I went to work on the Monday after Thanksgiving and was just settling into my desk when I got a call from Linda.  The birth mother's water just broke.  "What does that mean, exactly?"  I asked.  "It means you're leaving work soon."  We drove out to Newton Wellesley Hospital later that day and met the birth mom and her parents (all lovely, lovely people).  By that evening, November 26th, 2007, Max was born via C-section.  We spent many hours over the next four days with Max and with the birth family at the hospital.  We were sensitive to their feelings and they to ours.  We gave each other space when needed, but also made sure to get better acquainted. We were doing our best to contain our anticipation, knowing that as close as we were, we were really no closer than we'd been before.  Given our recent previous experience, Linda and I were far more cognizant that nothing was certain until it was certain.

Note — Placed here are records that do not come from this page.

/-- The supply-fail warning at its assertion: the motors off, what is in flight ended ABORTED into LOST (a granted
change that moved gives CHANGES a gain, R16), no pulse sent, the tape stopped, the focus motor off, the counters being
saved; the queues stand, and so does the power state, but that a changer freed in COOLING-DOWN may be the last thing OFF
waited for (R86, R87; that OFF comes before any grant is the model's choice, log 49). A second assertion changes
nothing. A warning that clears is followed by the power-on reset of the whole part, with the supply kept (R21, R88); that it is made
in the same step, with the inputs that the part holds, is the model's choice (log 36). -/
def Obligations.SupplyFailWarningStopsTheMotors : Prop :=
  (∀ s : State, s.cool.warning = true → exec .supplyFailWarning s = .next s)
  ∧ (∀ s : State, s.cool.warning = false → ∃ t, exec .supplyFailWarning s = .next t
      ∧ t.cool.warning = true ∧ t.cool.stallDue = none ∧ t.cool.stalled = s.cool.stalled ∧ t.fanOutput = 0
      ∧ t.changer = { s.changer with
          state := .lost, position := none, map := s.changer.map.map (fun e => { e with state := .unseen }),
          record := none, jamClear := false, homingLift := false, stageDue := none, drive := none, lift := false,
          dropRelease := false }
      ∧ t.arb.queues = s.arb.queues ∧ t.arb.stack = s.arb.stack ∧ t.arb.dwellDue = none
      ∧ t.lamp.firingDue = none ∧ t.panel.focus = .off ∧ t.panel.focusDue = none
      ∧ t.tape = (if s.tape.state = .noCassette then s.tape else { s.tape with
          state := .stopped
          pause := if s.tape.state = .stopped then s.tape.pause else ⟨false, false, false, false⟩
          tachDue := if s.tape.state = .stopped then s.tape.tachDue else none
          seekTarget := if s.tape.state = .stopped then s.tape.seekTarget else none
          lastStop := .supplyFail })
      ∧ t.store.saving.isSome = true ∧ (s.store.saving.isSome = true → t.store.waiting = true)
      ∧ t.prot.stack = s.prot.stack ∧ t.prot.pl = s.prot.pl
      ∧ (s.cool.power ≠ .coolingDown → t.cool.power = s.cool.power)
      ∧ (s.cool.power = .coolingDown → s.changer.state ≠ .idle → s.changer.state ≠ .lost →
          t.cool.power = (if t.cool.darkStart = none ∧ (∀ r ∈ s.arb.queues.panel, r.standby = false) then .off
            else .coolingDown))
      ∧ (∀ r, s.changer.record = some r → ∀ q, r.request = some q → q.source = .link →
          t.arb.completions.getLast? = some ⟨q.tag.getD 0#8, .aborted, none⟩ ∧ t.link.flags.completion = true)
      ∧ (let counted := ∃ r, s.changer.record = some r ∧ r.request.isSome = true ∧ r.moved = true
        (counted → s.usage.counters.changes.gained t.usage.counters.changes
            ∧ (4294967295 ≤ s.usage.counters.changes.value → t.link.flags.counter = true)
            ∧ t.usage = { s.usage with counters := { s.usage.counters with changes := t.usage.counters.changes } })
          ∧ (¬counted → t.usage = s.usage))
      ∧ s.onlyChanges [.changer, .arb, .fade, .lamp, .cool, .tape, .dec, .prot, .link, .panel, .usage, .store] t)
  ∧ (∀ s : State, s.cool.warning = true →
      let k := s.panel.keys
      let pins : Pins := ⟨s.link.strap, s.changer.trayPresent, s.tape.cassette, false, false,
        ⟨k.fwd.pressed, k.rev.pressed, k.home.pressed, k.lamp.pressed, k.tape.pressed, k.hold.pressed, k.power.pressed⟩,
        s.changer.sense⟩
      ∃ t, exec .supplyFailCleared s = .next t ∧ exec (.powerOnReset pins) s = .next t ∧ t.cool.warning = false)
  ∧ ∀ s : State, s.cool.warning = false → exec .supplyFailCleared s = .next s

/-! ## The grant -/

/-- With the changer free, the eligible head of lowest priority number is granted, the better rank among equals; with no
eligible head, or the changer busy, nothing is granted. A head leaves its queue and the other queues stay (R23, R27,
R28). When a CUE head leaves, owed steps join its queue while it is not full, or are dropped where R25 refuses them, and
the QUEUE reason is then judged on the length: it is added at 4 and removed at 1 or less (R137, R139). -/
def Obligations.GrantPrefersLowestPriority : Prop :=
  (∀ (q : Request) (s : State), s.eligible q = true ↔
      ¬((q.source = .cue ∨ q.source = .dwell) ∧ s.arb.hold = true)
        ∧ ¬(q.waitFade = true ∧ s.fade.lamp.state ≠ .steady)
        ∧ ∀ sl, s.scan.slots.find? (fun x => x.cfg.role == .supply) = some sl → sl.lowCond = false)
  ∧ (∀ s : State, s.changer.state ≠ .idle → s.changer.state ≠ .lost → s.preferred = none)
  ∧ (∀ (sense : Sense) (s : State), s.preferred = none → exec (.grant sense) s = .next s)
  ∧ (∀ (src : Source) (s : State), (s.changer.state = .idle ∨ s.changer.state = .lost) →
      ∀ q rest, s.arb.queues.get src = q :: rest → s.eligible q = true →
      ∃ best, s.preferred = some best
        ∧ (s.arb.priority.get best < s.arb.priority.get src
            ∨ s.arb.priority.get best = s.arb.priority.get src ∧ best.rank ≤ src.rank)
        ∧ ∃ r, (s.arb.queues.get best).head? = some r ∧ s.eligible r = true)
  ∧ ∀ (sense : Sense) (s : State), ∀ src, s.preferred = some src →
      ∀ q rest, s.arb.queues.get src = q :: rest →
      ∃ t, exec (.grant sense) s = .next t
        ∧ (src ≠ .cue → t.arb.queues = s.arb.queues.put src rest)
        ∧ (src = .cue → s.cue.debt = 0 → t.arb.queues = s.arb.queues.put src rest)
        ∧ (src = .cue → rest.length ≤ 3 →
          let joins := if s.cool.power ≠ .coolingDown ∧ s.prot.pl < 2 then min (4 - rest.length) s.cue.debt else 0
          let left := if s.cool.power ≠ .coolingDown ∧ s.prot.pl < 2 then s.cue.debt - joins else 0
          let n := rest.length + joins
          t.arb.queues = s.arb.queues.put .cue (rest ++ List.replicate joins owed)
            ∧ t.cue = { s.cue with
                debt := left, queueLen := n
                queueAsked := if n = 4 then true else if n ≤ 1 then false else s.cue.queueAsked }
            ∧ t.tape = (if n = 4 ∧ s.cue.queueAsked = false then s.tape.adds .queue
              else if n ≤ 1 ∧ s.cue.queueAsked = true then s.tape.drops .queue s.clock else s.tape))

On the day we were to bring Max home we arrived at the hospital at the appointed hour, the birth mom and family having already said their sad goodbyes and departed.  The nurses were expecting us.  We entered the room previously occupied by the birth mom.  The bed covers were displaced from where she'd been just an hour earlier.  There were some flowers for us and a teddy bear for Max.  We spent some time in that room with Max and with the social worker.  Finally, we gathered our things and felt the heft of the little boy in the infant carrier.  We loaded him into the back of the car where Linda sat close.  We drove cautiously.  It was a sunny day as we drove north on Rt. 128 home to Salem.  Linda let tears of relief, joy, and happiness flow.  I snuck careful peeks in the rearview mirror while I quietly reflected on the enormity of this long awaited day.

It's been almost two years since that day and much has happened.  Max has become the center of our lives (much to the displeasure of our two cats).  We became parents, pretty good ones, too.  We keep in touch with Max's birth mom (and her parents) regularly.  In the two years since his birth we've met up with them several times and welcome the fact that Max is as loved by them as he is by us.  We've finally moved our family closer to our families in Connecticut.  Without the aid of fertility treatments we got pregnant last December.  Regular readers of this blog sadly know that in the 8th month, Leo was stillborn.  The only thing that served to console us was knowing that we had Max.  The immenseness of the blessing he is to us is immeasurable - just as any child is to any parent.  We still hope to grow our family, however it may happen, but we also know that if for whatever reason we only had Max he would still be more than we could ever have hoped.


Jennifer Kovacs said...

David, heartbreaking and heartwarming all at once! Congratulations to you and your wife - your son is beautiful! There is no gift greater than the unconditional (until they become teenagers) love of a child!

Ruth and Matthew said...

Overflowing, this heart of mine, with such a profound affection for you Ringers.

yvette said...

And the gift for Max are parents named Dave and Linda.

GardenGirl said...

*wiping tears from my eyes* that was beautiful. Max is so lucky to have you both - just as you are so lucky to have him.

susan weldon said...

this is something max will read someday and know the boundless love you feel for him and how it was somehow "meant" that you became his parents.

he is an extraordinary child because his birth mother and her family have provided him with good genes and certainly because you two are providing him with a home and family filled with profound love. he could not have more terrific parents.

max's entire extended family shares the blessing.